Unlike most of the films on this list, Flesh For Frankenstein comes with a pedigree. It was produced by no less than Andy Warhol, and even features one of his Factory-workers, “Little” Joe Dallesandro (as mentioned in “Walk on the Wild Side” by Lou Reed).

Not that America's most public post-war artist had a great deal to do with the film; it was directed by Paul Morrissey and it is he who controls the rights and makes it difficult to see (not the censor). Still, it's all part of the Warhol mythology even if, sadly, it didn't start a trend: just imagine David Hockney's And Now The Screaming Starts! or Lucien Freud's The Blood on Satan's Claw. We've missed out.

Blood Feast

In the early 1960s, when America was still a clean, agreeable place where people drank soda pop and said “swell”, producer David Friedman and director Herschell Gordon Lewis had an idea. They'd been making (self-explanatory) “nudie” films, but so was everyone else. Casting around for a fresh gimmick to draw the crowds, they came up with a cracker: extreme gore!

Blood Feast was the first of these efforts but its pioneering status is about all it does have going for it. It's boring, silly and the so-called “gore” effects are risible. So the fact it made it on to the banned list suggests two possibilities: (1) that the censors were delicate little flowers who still slept with the light on or (2) no one bothered to watch it. Neither is a terribly good look.

A real oddity among other video nasties; where most were unmitigated trash, this one played film festivals and found favour with the critics. It's set in divided Berlin, where Sam Neill plays a man who thinks his wife is having an affair. And so she is, with—er—a big tentacled blob.

Made at the intersection of the grind house and the art house, Possession is a peculiarity, and not an entirely successful one either. It didn't deserve all the awards it won. But it certainly didn't deserve to be banned.

The Evil Dead

Now here's an interesting one. Like so many of the films branded as video nasties, the distributors of The Evil Dead trimmed the bits which gave the censors conniptions and released it in a toned- down edition. Only it didn't quite work.

As directed by a young man called Sam Raimi—he'd go on to make the Tobey Maguire Spiderman films—Evil Dead was as much slapstick as splatter. But by blunting the excess, the cuts made it far more intense than Raimi intended, turning it into a very different thing indeed, one that probably far more disturbing than the un-touched original.

Contamination

Contamination is one of the most likeable of the nasties, a cheerful rip-off of Ridley Scott's Alien (but set on earth). These days, you can pick it up on blu-ray in a lavishly appointed special edition. It's rated 15; the same film that was deemed so dangerous back in the day is now suitable for people still at school.
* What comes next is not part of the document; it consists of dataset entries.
/-- R148, R285 to R290, R295, R300, R301, R304 to R306: MAP and SYNC_TABLE make their pages' entries valid at once where
nothing is withdrawn; UNMAP clears its pages, every core forgets them, and the command completes when the drain ends; a walk
fills the agent's translation cache, or opens a record that the agent waits on; a record that times out ends its waiter's
command TRANSLATION_FAULT (0x03); compaction exchanges a page's frame. -/
def Obligations.MappingsChange : Prop :=
  ∀ (s : State) (id : Nat) (c : Cmd), cmdAt s id = some c → serving s = true →
    let col := colAt s c.colony
    let added (l : List PageEntry) : List Pte := l.filterMap (fun e => if (leafAt col e.1 c.pgSize).isNone then e.2 else none)
    let fits (l : List PageEntry) : Prop :=
      pageRows col l = none ∧ (∀ e ∈ l, withdraws col c.pgSize e = false) ∧
      (∀ e ∈ l, ∀ p, e.2 = some p → p.va = e.1 ∧ p.size = c.pgSize) ∧
      addedNeed s c.colony (added l) = [] ∧ (placeTables col ((added l).flatMap tablesFor)).isSome = true
    let mapped (t : State) (l : List PageEntry) : Prop :=
      (∀ e ∈ l, leafAt (colAt t c.colony) e.1 c.pgSize = e.2) ∧
      (∀ q ∈ col.ptes, (∀ e ∈ l, q.va ≠ e.1 ∨ q.size ≠ c.pgSize) → q ∈ (colAt t c.colony).ptes) ∧
      Ends s t id 0 0 (l.filter (changes col c.pgSize)).length
    (canStart s id c = true → Alone s id c → c.stage = 0 →
      (c.op = 0x40 → worst (mapFields c) = none → fits (mapEntries c) →
        ∃ t, exec (.map id) s = .next t ∧ mapped t (mapEntries c)) ∧
      (∀ b, c.op = 0x42 → c.isHost 24 = true → b.length = 8 * c.pgCount → runOver c.pgVa c.pgBytes c.pgCount (2 ^ 48) = [] →
        let raw := words8 c.pgCount b
        let l := (enumNat raw).map (fun e => hostEntry (c.pgVa + e.1 * c.pgBytes) e.2)
        raw.all (hostEntryOk c.pgSize) = true → fits l →
        ∃ t, exec (.syncTable id (some b)) s = .next t ∧ mapped t l ∧
          (acctAt t c.colony).hostIn = ((acctAt s c.colony).hostIn + 8 * c.pgCount) % 2 ^ 64) ∧
      (c.op = 0x41 → (c.byte 37 1).testBit 0 = false → conflicted s id c = false → col.wdBusy = none →
        let mine (p : Pte) : Prop := p.size = c.pgSize ∧ c.pgVa ≤ p.va ∧ p.va < c.pgVa + c.pgCount * c.pgBytes
        ∃ t k, exec (.unmap id) s = .next t ∧ cmdAt t id = some k ∧ k.phase = .started ∧ k.stage = 2 ∧
          (∀ p, p ∈ (colAt t c.colony).ptes ↔ p ∈ col.ptes ∧ ¬ mine p) ∧ (colAt t c.colony).wdBusy = some id ∧
          (colAt t c.colony).epoch = !col.epoch ∧
          (∀ va q, leafAt col va c.pgSize = some q → mine q → ∀ n, ∀ e ∈ (coreAt t n).tc, e.colony = c.colony →
            onPage q.dpa (pageBytes q.size) e.dpa (pageBytes e.size) = false) ∧ t.hbm = s.hbm)) ∧
    (Alone s id c → c.phase = .started → col.wdBusy = some id → oldEpoch s c.colony = false →
      ∃ t, exec (.withdrawalDrainEnd id) s = .next t ∧ Ends s t id 0 0 c.result ∧ (colAt t c.colony).wdBusy = none ∧
        (colAt t c.colony).ptes = (c.pageList.foldl (putEntry c.pgSize) col).ptes) ∧
    (∀ n va w, n < 640 → 1 ≤ c.colony → c.colony ≤ 64 → va < 2 ^ 48 → (coreAt s n).cmd = some id → (coreAt s n).want = some (va, w) →
      agentWaits s n = false →
      let go : Instr := .translationWalk n c.colony va (if w then .write else .read) false
      let cached := walkerLeaf (meshAt s (n / 160)).wcache c.colony va
      (∀ p, leafFor col.ptes va = some p → (∀ q, cached = some q → q = p) →
        ∃ t, exec go s = .next t ∧ leafEntry p c.colony col.cur.instar ∈ (coreAt t n).tc ∧ (coreAt t n).want = none ∧
          (∀ m, m ≠ n → coreAt t m = coreAt s m) ∧ t.cmds = s.cmds ∧ t.hbm = s.hbm ∧ t.flt = s.flt ∧
          (cached = none → (meshAt t (n / 160)).walks = ((meshAt s (n / 160)).walks + 1) % 2 ^ 64) ∧ (cached ≠ none → t.mesh = s.mesh)) ∧
      (leafFor col.ptes va = none → cached = none → s.flt.recs = [] → 0 < col.fMax → c.dying = false →
        ∃ t r, exec go s = .next t ∧ tfind t.flt.recs 0 = some r ∧ r.xlt = true ∧ r.st = .opened ∧ r.va = va ∧ r.colony = c.colony ∧
          r.access = (if w then 2 else 1) ∧ r.waiters = [n] ∧ r.level = missLevel col va ∧
          (colAt t c.colony).faults = (col.faults + 1) % 2 ^ 32 ∧ t.cores = s.cores ∧ t.cmds = s.cmds)) ∧
    (∀ n va q, 640 ≤ n → n < 648 → 1 ≤ c.colony → c.colony ≤ 64 → va < 2 ^ 48 →
      let die := walkerDie n (leafFor col.ptes va)
      walkerLeaf (meshAt s die).wcache c.colony va = some q →
        ∃ t, exec (.translationWalk n c.colony va .read true) s = .next t ∧
          (meshAt t die).wparity = satInc 32 (meshAt s die).wparity ∧ t.cores = s.cores ∧ t.cmds = s.cmds ∧ t.hbm = s.hbm) ∧
    (∀ i r agent, tfind s.flt.recs i = some r → r.xlt = true → r.st = .opened → r.waiters = [agent] → agentCmd s agent = some id →
      c.phase = .running → c.job = 0 → allLines s = [] →
      ∃ t k q, exec (.translationRecordTimeout i) s = .next t ∧ tfind t.flt.recs i = some q ∧ q.st = .closed ∧ q.fin = 4 ∧
        q.status = 0x03 ∧ cmdAt t id = some k ∧
        (if runningCores s id c = [] then k.phase = .done ∧ k.status = 0x03 else k.phase = .killing ∧ k.after = some 0x03)) ∧
    (∀ dpa a, 1 ≤ c.colony → c.colony ≤ 64 → compactTo s c.colony dpa = some a →
      ∃ t, exec (.compaction c.colony dpa) s = .next t ∧
        (∀ x, x < movedSize col dpa → frameOf (colAt t c.colony) (dpa + x) = onChannel (dpa + x) (a / 65536 * 65536 + x)) ∧
        (∀ y, y < dpa ∨ dpa + movedSize col dpa ≤ y → frameOf (colAt t c.colony) y = frameOf col y) ∧
        (colAt t c.colony).ptes = col.ptes ∧ t.cmds = s.cmds)
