/- setMsix -/

@[simp] theorem setMsix_pending (s : State) (f : Fn) (x : MsiX) : (setMsix s f x).pending = s.pending := rfl
@[simp] theorem setMsix_ticks (s : State) (f : Fn) (x : MsiX) : (setMsix s f x).ticks = s.ticks := rfl
@[simp] theorem setMsix_free (s : State) (f : Fn) (x : MsiX) : (setMsix s f x).free = s.free := rfl
@[simp] theorem setMsix_out (s : State) (f : Fn) (x : MsiX) : (setMsix s f x).out = s.out := rfl
@[simp] theorem setMsix_cores (s : State) (f : Fn) (x : MsiX) : (setMsix s f x).cores = s.cores := rfl
@[simp] theorem setMsix_signals (s : State) (f : Fn) (x : MsiX) : (setMsix s f x).signals = s.signals := rfl
@[simp] theorem setMsix_hub (s : State) (f : Fn) (x : MsiX) : (setMsix s f x).hub = s.hub := rfl
@[simp] theorem setMsix_cmds (s : State) (f : Fn) (x : MsiX) : (setMsix s f x).cmds = s.cmds := rfl
@[simp] theorem setMsix_nextCmd (s : State) (f : Fn) (x : MsiX) : (setMsix s f x).nextCmd = s.nextCmd := rfl
@[simp] theorem setMsix_cols (s : State) (f : Fn) (x : MsiX) : (setMsix s f x).cols = s.cols := rfl
@[simp] theorem setMsix_chans (s : State) (f : Fn) (x : MsiX) : (setMsix s f x).chans = s.chans := rfl
@[simp] theorem setMsix_hbm (s : State) (f : Fn) (x : MsiX) : (setMsix s f x).hbm = s.hbm := rfl
@[simp] theorem setMsix_ports (s : State) (f : Fn) (x : MsiX) : (setMsix s f x).ports = s.ports := rfl
@[simp] theorem setMsix_zlt (s : State) (f : Fn) (x : MsiX) : (setMsix s f x).zlt = s.zlt := rfl
@[simp] theorem setMsix_fab (s : State) (f : Fn) (x : MsiX) : (setMsix s f x).fab = s.fab := rfl
@[simp] theorem setMsix_sec (s : State) (f : Fn) (x : MsiX) : (setMsix s f x).sec = s.sec := rfl
@[simp] theorem setMsix_flt (s : State) (f : Fn) (x : MsiX) : (setMsix s f x).flt = s.flt := rfl
@[simp] theorem setMsix_pwr (s : State) (f : Fn) (x : MsiX) : (setMsix s f x).pwr = s.pwr := rfl
@[simp] theorem setMsix_mesh (s : State) (f : Fn) (x : MsiX) : (setMsix s f x).mesh = s.mesh := rfl
@[simp] theorem setMsix_boot (s : State) (f : Fn) (x : MsiX) : (setMsix s f x).boot = s.boot := rfl
@[simp] theorem setMsix_mgt (s : State) (f : Fn) (x : MsiX) : (setMsix s f x).mgt = s.mgt := rfl

end Sys2Proof.Machine
end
Few things demonstrate the sheer stupidity of censorship better than that.

The Bogey Man

One of the consequences of the way these films were banned is that all of them gained instant cult appeal. Fans sought them out, ticking them off their own “to watch” list, like trainspotters. As times have changed, these films have been given deluxe releases on DVD and Blu-Ray.

Very few of them actually deserve it, especially not The Bogey Man which is badly paced, silly and incredibly dull. But thanks to the cachet of once being banned, it gets the full treatment while other, much better, films gather dust on the shelves.

Do you think this was actually part of a cunning plan? That those who disliked horror films decided to annoy those of us who do by deliberately creating a situation where we'd have to waste our time watching all manner of dross? It's possible. Meanwhile, it's a great shame films can't be banned for being boring.